Saved entries:
━━━━━━━━

/-- Section CAPTURE. The matcher waits on the builder when a hearing waits and the builder is not ready (R80). R52 and
R176 do not say in which order the open pairings stand: the model lists them in the order in which they were opened,
oldest first (log entry 11, DESIGN CHOICE). -/
def statusCapture (s : State) : List Byte :=
  bigEndian 1 (descriptorCount s.pool .free) ++ bigEndian 1 (descriptorCount s.pool .opened)
    ++ bigEndian 1 (descriptorCount s.pool .closed) ++ bigEndian 1 (descriptorCount s.pool .decoding)
    ++ bigEndian 1 s.pool.closeQueue.length ++ flagByte s.pool.fullArmed
    ++ countedList (pairingBytes s.timebase) s.pairing.table ++ bigEndian 1 s.pairing.hearings.length
    ++ flagByte (!s.pairing.hearings.isEmpty && !builderReady s) ++ bigEndian 1 s.matcher.cache.length

/-- One place of section FAMILY. -/
def familyBytes (p : Option Profile) : List Byte :=
  [presenceByte [p.isSome]] ++ optionalBytes 1 (p.map (·.familyCode))

/-- Section FAMILY. -/
def statusFamily (s : State) : List Byte := s.families.toList.flatMap familyBytes

/-- One place of section SERVICE. -/
def serviceBytes (e : Option ServiceEntry) : List Byte :=
  [presenceByte [e.isSome]]
    ++ (match e with
        | some x => bigEndian 1 x.code ++ bigEndian 1 (actionCode x.action) ++ bigEndian 1 x.weight ++ bigEndian 4 x.discards
        | none => [])

/-- Section SERVICE. -/
def statusService (s : State) : List Byte := s.services.toList.flatMap serviceBytes

/-- Section RULES, in the order of R112. -/
def statusRules (s : State) : List Byte :=
  let r := s.rules
  [r.reverse, r.excess, r.stagnant, r.clockSkew, r.disagree, r.magnet, r.tilt, r.cover, r.meterReverse, r.leak, r.lowbat,
   r.history, r.extReverse, r.service, r.alertThreshold, r.watchThreshold].flatMap (bigEndian 1)

/-- How many segments are in a state. -/
def segmentCount (s : State) (x : SegmentState) : Nat := s.segments.countP (fun g => decide (g.state = x))

/-- Section SEGMENTS. -/
def statusSegments (s : State) : List Byte :=
  bigEndian 1 (segmentCount s .pending) ++ bigEndian 1 (segmentCount s .active) ++ bigEndian 1 (segmentCount s .closing)
    ++ bigEndian 1 (segmentCount s .closed)

/-- One row of the routing table. -/
def routingBytes (r : RoutingRow) : List Byte := bigEndian 1 r.cls.val ++ flagByte r.live

/-- One class of section STORE (R139, R145); CLASS_FULL armed is yes or no, coded in that order (log entry 9, DEDUCED). -/
def classBytes (st : Store) (c : Fin 4) : List Byte :=
  let k := st.classes[c]
  let oldest := (oldestOf st c).map (·.head.number)
  let newest := (newestOf st c).map (·.head.number)
  [presenceByte [oldest.isSome, newest.isSome]] ++ bigEndian 3 k.quota ++ bigEndian 1 (policyCode k.policy)
    ++ bigEndian 1 k.priority ++ bigEndian 3 (classCount st c) ++ optionalBytes 4 oldest ++ optionalBytes 4 newest
    ++ bigEndian 1 (onOffCode k.fullArmed) ++ bigEndian 3 (stateCount st c .stored) ++ bigEndian 3 (stateCount st c .inFlight)

/-- Section STORE. The rows of the routing table stand in the order of R138's table: READING, REVISION, ALERT, MISSED,
SEGMENT, ROUTE, FOREIGN (R138, R176; log entry 11, DESIGN CHOICE). -/
def statusStore (s : State) : List Byte :=
  ([s.routing.reading, s.routing.revision, s.routing.alert, s.routing.missed, s.routing.segment, s.routing.route,
    s.routing.foreign].flatMap routingBytes) ++ (List.finRange 4).flatMap (classBytes s.store)
    ++ bigEndian 1 s.store.appendQueue.length ++ bigEndian 1 s.live.queue.length
    ++ bigEndian 1 (s.live.queue.countP (·.priority)) ++ flagByte s.live.dropArmed

/-- One in-flight batch of section UPLOAD (R153, R176). -/
def batchBytes (b : Batch) : List Byte :=
  bigEndian 1 b.number ++ bigEndian 1 b.cls.val ++ bigEndian 1 b.records.length ++ bigEndian 1 (stageCode b.stage)

/-- The progress record (R169). -/
def progressBytes (s : State) : List Byte :=
  bigEndian 1 (uploadStateCode s.uploader.state) ++ optionalBytes 1 (s.uploader.currentClass.map (·.val))
    ++ bigEndian 4 s.uploader.sent ++ bigEndian 4 s.uploader.released ++ bigEndian 4 s.uploader.timeouts
    ++ bigEndian 3 (eligible s) ++ optionalBytes 1 (s.uploader.lastEnd.map endReasonCode)

/-- Section UPLOAD. -/
def statusUpload (s : State) : List Byte :=
  let u := s.uploader
  [presenceByte [u.lastStart.isSome, u.currentClass.isSome, u.lastEnd.isSome]]
    ++ bigEndian 1 (uploadStateCode u.state) ++ bigEndian 1 u.classMask.toNat ++ bigEndian 1 u.batchSize
    ++ bigEndian 1 u.window ++ bigEndian 2 u.ackTimeout ++ bigEndian 1 u.pacing ++ countedList batchBytes u.batches
    ++ bigEndian 1 u.nextNumber ++ optionalFour u.lastStart ++ bigEndian 1 u.streak ++ progressBytes s

/-- The section of a number, in the order of R176; none for a number outside the table. -/
def statusSection (s : State) : Nat → Option (List Byte)
  | 0 => some (statusDevice s)
  | 1 => some (statusLanes s)
  | 2 => some (statusCapture s)
  | 3 => some (statusFamily s)
  | 4 => some (statusService s)
  | 5 => some (statusRules s)
  | 6 => some (statusSegments s)
  | 7 => some (statusStore s)
  | 8 => some (statusUpload s)
  | _ => none

/-! ## COUNTERS_READ (R177) -/

/-- Counter group, in the order of R177. -/
inductive CounterGroup where
  | lanes
  | decoder
  | pairing
  | matcher
  | screening
  | store
  | links
deriving DecidableEq, Repr

/-- The group of a number. -/
def counterGroup : Nat → Option CounterGroup
  | 0 => some .lanes
  | 1 => some .decoder
  | 2 => some .pairing
  | 3 => some .matcher
  | 4 => some .screening
  | 5 => some .store
  | 6 => some .links
  | _ => none

/-- The counters of a lane (section 1.8). -/
def laneCounts (c : LaneCounters) : List Nat :=
  [c.good, c.badCrc, c.short, c.superseded, c.portError, c.lowSignal, c.noDescriptor, c.badLength]

/-- The counters of R36. -/
def decoderCounts (c : DecoderCounters) : List Nat :=
  [c.rawBadCrc, c.rawShort, c.rawSuperseded, c.rawPortError, c.rawAborted, c.badId, c.unknownFamily, c.frameKind,
   c.shortBody, c.badRegister, c.decodedReading, c.decodedExtension, c.serviceUnlisted]

/-- The discard count of a service place; 0 for an empty one (R36). -/
def discardCount (e : Option ServiceEntry) : Nat :=
  match e with
  | some x => x.discards
  | none => 0

/-- The counters of R52. -/
def pairingCounts (c : PairingCounters) : List Nat :=
  [c.passedThrough, c.unexpected, c.opened, c.repeated, c.completed, c.timedOut, c.evicted, c.abandoned, c.orphan,
   c.mismatch]

/-- The counters of R98. -/
def matcherCounts (m : Matcher) : List Nat :=
  [m.noRoute, m.foreignSeen, m.familyMismatch, m.held, m.duplicate, m.absorbed, m.revisionCap]

/-- The counters of R118. -/
def screeningCounts (c : ScreeningCounters) : List Nat :=
  [c.screenedBook, c.screenedForeign, c.alertCreated, c.alertRepeated, c.rateSaturated]

/-- CREATED per kind. R149 does not say in which order the kinds stand: the model takes the order of their codes in R188
(log entry 11, DESIGN CHOICE). -/
def createdCounts (c : CreatedCounts) : List Nat :=
  [c.reading, c.revision, c.alert, c.foreign, c.missed, c.segment, c.route]

/-- The counters of R149. -/
def storeCounts (s : State) : List Nat :=
  let ks := s.store.classes.toList
  createdCounts s.builder.created ++ ks.map (·.appended) ++ ks.map (·.refusedFull) ++ ks.map (·.refusedInFlight)
    ++ ks.map (·.overwritten)
    ++ [s.store.refusedHalted, s.store.writeFail, s.store.readFail, s.live.sent, s.live.dropped]

/-- The counters of one link (R177). -/
def portCounts (p : LinkPort) : List Nat := [p.taken, p.dropped, p.discardKind, p.discardLength, p.discardCrc]

/-- The FAULT counts (R177). -/
def faultCounts (c : FaultCounts) : List Nat :=
  [c.laneFaulted, c.clockLimit, c.recordNumberLimit, c.recordWriteFail, c.storeHalt, c.recordReadFail, c.linkCrc,
   c.requestDrop]

/-- Every counter of a group, in the order of the owning rule's table (R177). -/
def groupCounts (s : State) : CounterGroup → List Nat
  | .lanes => s.lanes.toList.flatMap (fun l => laneCounts l.counters)
  | .decoder => decoderCounts s.decoder.counters ++ s.services.toList.map discardCount
  | .pairing => pairingCounts s.pairing.counters
  | .matcher => matcherCounts s.matcher
  | .screening => screeningCounts s.screening
  | .store => storeCounts s
  | .links =>
    portCounts s.trunk ++ portCounts s.depot ++ [s.events.sent, s.events.lost] ++ faultCounts s.faults.counts

/-- The class's counters at 0 (R149). -/
def clearClassCounts (k : StoreClass) : StoreClass :=
  { k with appended := 0, refusedFull := 0, refusedInFlight := 0, overwritten := 0 }

/-- A link's counters at 0. -/
def clearPortCounts (p : LinkPort) : LinkPort :=
  { p with taken := 0, dropped := 0, discardKind := 0, discardLength := 0, discardCrc := 0 }

/-- Every counter of a group becomes 0, and no other (R177). -/
def clearGroup (s : State) : CounterGroup → State
  | .lanes => s.setLanes (s.lanes.map (fun l => { l with counters := {} }))
  | .decoder => (s.setDecoder { s.decoder with counters := {} }).setServices (clearDiscards s.services)
  | .pairing => s.setPairing { s.pairing with counters := {} }
  | .matcher => s.setMatcher { cache := s.matcher.cache }
  | .screening => s.setScreening {}
  | .store =>
    ((s.setBuilder { s.builder with created := {} }).setStore
      { s.store with
        classes := s.store.classes.map clearClassCounts, refusedHalted := 0, writeFail := 0, readFail := 0 }).setLive
          { s.live with sent := 0, dropped := 0 }
  | .links =>
    (((s.setTrunk (clearPortCounts s.trunk)).setDepot (clearPortCounts s.depot)).setEvents
      { s.events with sent := 0, lost := 0 }).setFaults { s.faults with counts := {} }

/-- Results of COUNTERS_READ: each counter in 4 bytes (R177, R189). -/
def counterBytes (counts : List Nat) : List Byte := counts.flatMap (bigEndian 4)

/-! ## ENTRY_READ and SEGMENT_READ (R178, R179) -/

/-- Static fields and admission of an entry (R57, R59). -/
def staticBytes (index : Nat) (e : Entry) : List Byte :=
  bigEndian 2 index ++ bigEndian 4 e.meterId ++ bigEndian 1 e.familyCode ++ bigEndian 1 e.familyIndex.val
    ++ bigEndian 1 e.segment ++ bigEndian 1 e.options.toNat
    ++ (match e.reference with
        | some r => bigEndian 4 r.reading ++ bigEndian 3 r.hour
        | none => [])
    ++ bigEndian 1 (admissionCode (admissionOf e.options))

/-- Current fields of an entry (R58). -/
def currentBytes : Option CurrentFields → List Byte
  | some c => bigEndian 4 c.register ++ bigEndian 1 c.flags.toNat ++ encodeExt c.ext ++ bigEndian 4 c.timeTag
  | none => []

/-- Reported fields of an entry (R58). -/
def reportedBytes : Option ReportedFields → List Byte
  | some r => bigEndian 4 r.register ++ bigEndian 1 r.flags.toNat ++ bigEndian 2 r.conditions.toNat
  | none => []

/-- Day fields of an entry (R58). -/
def dayBytes (e : Entry) : List Byte :=
  bigEndian 1 (hearingStateCode e.hearing) ++ bigEndian 1 e.heardCount ++ currentBytes e.current
    ++ bigEndian 1 e.bestRssi ++ reportedBytes e.reported ++ optionalBytes 4 e.recordNumber
    ++ bigEndian 1 e.revisions ++ bigEndian 1 e.dayMaxScore ++ bigEndian 2 e.alerted.toNat

/-- State and pass of an entry's segment (R178). -/
def segmentOfEntry (s : State) (e : Entry) : List Byte :=
  match s.segments[e.segment]? with
  | some g => bigEndian 1 (segmentStateCode g.state) ++ bigEndian 1 g.pass
  | none => []

/-- Results of ENTRY_READ (R178). -/
def entryResults (s : State) (index : Nat) (e : Entry) : List Byte :=
  [presenceByte [e.reference.isSome, e.current.isSome, (e.current.bind (·.ext)).isSome, e.reported.isSome,
     e.recordNumber.isSome]] ++ staticBytes index e ++ dayBytes e ++ segmentOfEntry s e

/-- Results of SEGMENT_READ, in the order of R119 (R179). The deadline, a clock value plus a time, may stand above
4,294,967,295 (R123; log entry 32, DESIGN CHOICE). -/
def segmentResults (g : Segment) : List Byte :=
  [presenceByte [g.activation.isSome, g.lastHeard.isSome, g.deadline.isSome, g.deadlineReason.isSome,
     g.closeReason.isSome, g.walkPosition.isSome]] ++ bigEndian 1 (segmentStateCode g.state) ++ bigEndian 1 g.pass
    ++ bigEndian 1 (onOffCode g.autoClose) ++ bigEndian 2 g.quietTime ++ bigEndian 2 g.minDwell
    ++ optionalBytes 4 g.activation ++ optionalBytes 4 g.lastHeard ++ bigEndian 2 g.member ++ bigEndian 2 g.unheard
    ++ bigEndian 2 g.heard ++ bigEndian 2 g.missed ++ bigEndian 2 g.late ++ optionalFour g.deadline
    ++ optionalBytes 1 (g.deadlineReason.map closeReasonCode) ++ optionalBytes 1 (g.closeReason.map closeReasonCode)
    ++ optionalBytes 2 g.walkPosition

━━━━━━━━

§ WHAT IS EXPECTED: Of the lines above, extract only those from the line with "st c .inFlight)" to the line with "def statusStore (s", both included, exactly as written.

§ ANSWER BOX:
    ++ bigEndian 1 (onOffCode k.fullArmed) ++ bigEndian 3 (stateCount st c .stored) ++ bigEndian 3 (stateCount st c .inFlight)

/-- Section STORE. The rows of the routing table stand in the order of R138's table: READING, REVISION, ALERT, MISSED,
SEGMENT, ROUTE, FOREIGN (R138, R176; log entry 11, DESIGN CHOICE). -/
def statusStore (s : State) : List Byte :=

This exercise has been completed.